Address
- 525 12th Street Manistee, Manistee County, Michigan, 49660 United States

District information
- Grades: Pre-Kindergarten-12
- Superintendent: Ronald Stoneman
- Schools: 3
- Budget: $21,689,000 2022-2023 expenditures
- NCES District ID: 2622410

Students and staff
- Students: 1,247 (2024-2025)
- Teachers: 67.15 (on an FTE basis) (2024-2025)
- Staff: 159.57 FTE (2024-2025)
- Student–teacher ratio: 18.57 (2024-2025)

Other information
- Website: www.manisteemariners.org

= Manistee Area Public Schools =

School district in Michigan, United States

Manistee Area Public Schools is a public school district in Northern Michigan. In Manistee County, it serves Manistee, Eastlake, Filer Township, and parts of the townships of Manistee and Stronach. In Mason County, it serves part of Grant Township.

==History==
The first school in Manistee was established in 1852. In 1867, a new school was built that contained all grades in the city. It was expanded in 1870. The first high school classes were held in 1874 and the first class graduated in 1879.
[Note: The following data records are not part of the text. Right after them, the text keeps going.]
-- ==== Sys2Proof/Machine/CueEngine.lean ====
section
/-! DEFINITION. The cue engine (R60 to R81): cue memory, the lists and their first evaluation, when a cue is due, issue through the port,
and editing. -/

namespace Sys2Proof.Machine

/-! ### Entries (R60 to R63) -/

/-- What entry 4,095 reads as (R60). -/
abbrev CueEntry.zero : CueEntry := ⟨0, 0, 0, 0⟩

/-- An entry that nothing has written: a NOP that ends its list, so that no host list reaches an FRM entry (R61; DESIGN CHOICE, log entry
199). -/
abbrev CueEntry.blank : CueEntry := ⟨0xFFF, 0, 0, 0⟩

def CueEntry.chain (e : CueEntry) : Bool := e.w0.testBit 19
def CueEntry.action (e : CueEntry) : Nat := bitsN e.w0 18 14
def CueEntry.arg (e : CueEntry) : Nat := e.w3
def CueEntry.next (e : CueEntry) : Nat := bitsN e.w0 11 0
def CueEntry.tick (e : CueEntry) : Nat := e.w1 % 0x100000 + 0x100000 * (e.w2 % 0x100000)
/-- The repeat field of a mains or shaft entry. -/
def CueEntry.rep (e : CueEntry) : Nat := bitsN e.w2 11 0

/-- The end-of-list and idle code. -/
abbrev cueEnd : Nat := 0xFFF

/-- An entry of the cue memory of a die. -/
def State.cueEntry (s : State) (d i : Nat) : CueEntry := storeGet (s.cue d).mem i CueEntry.blank

def State.setCueEntry (s : State) (d i : Nat) (e : CueEntry) : State :=
  s.modCue d fun c => { c with mem := storeSet c.mem i e CueEntry.blank }

/-- The engine reads an entry for use: its code word is checked (R60, R364). -/
def State.readEntry (s : State) (d i : Nat) : State := (s.memRead d 1 i .control).2

/-- An entry is stored whole: its code word takes an armed flip (R368). -/
def State.storeEntry (s : State) (d i : Nat) (e : CueEntry) : State :=
  (s.setCueEntry d i e).mergeIn d 1 i [(0, 0), (1, 0), (2, 0), (3, 0)] false

/-- Only the first word of an entry is written: a partial write (R365). -/
def State.linkEntry (s : State) (d i : Nat) (e : CueEntry) : State := (s.setCueEntry d i e).mergeIn d 1 i [(0, 0)] false

/-- Actions that carry their tick to the target (R63). -/
def tickStamped (action : Nat) : Bool := [1, 2, 3, 7].contains action

/-- Action code and argument are valid on a die (R63, R76). -/
def actionValid (d action arg : Nat) : Bool :=
  match action with
  | 0 | 0x0A => true
  | 1 | 2 | 3 | 4 => decide (arg < 256)
  | 5 => decide (arg < 65536)
  | 6 => decide (arg < 64) && decide (arg / 16 ≤ 2) && decide (4 ≤ arg % 16)
  | 7 => d == 0 && decide (arg < 16)
  | 8 => d == 0 && decide (arg ≤ 2)
  | 9 => d == 0 && decide (arg < 32)
  | _ => false

/-! ### Lists -/

/-- A list beside its registers. -/
def State.cueList (s : State) (d j : Nat) : CueList := (s.cue d).lists.getD j {}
A high school was built in Manistee around 1886. It was used until a new high school was built, then became an elementary school before being torn down in 1958. It was succeeded by the following high school buildings:

- On Maple Street between 7th and 8th Streets, a new high school opened in January 1927. When a new high school was built next to it in 1967, it became the junior high school. It was demolished in 2022.
- The building at 550 Maple Street, built in 1967, served as a high school until 2003, then became an elementary school. It was renamed Kennedy Elementary when the former Kennedy Elementary closed, and was renovated in 2022 to be the district's main elementary school, reopening as Manistee Elementary in fall 2025.
- The current middle/high school opened in February 2003. A swimming pool addition, paid for with donations, was built in 2009.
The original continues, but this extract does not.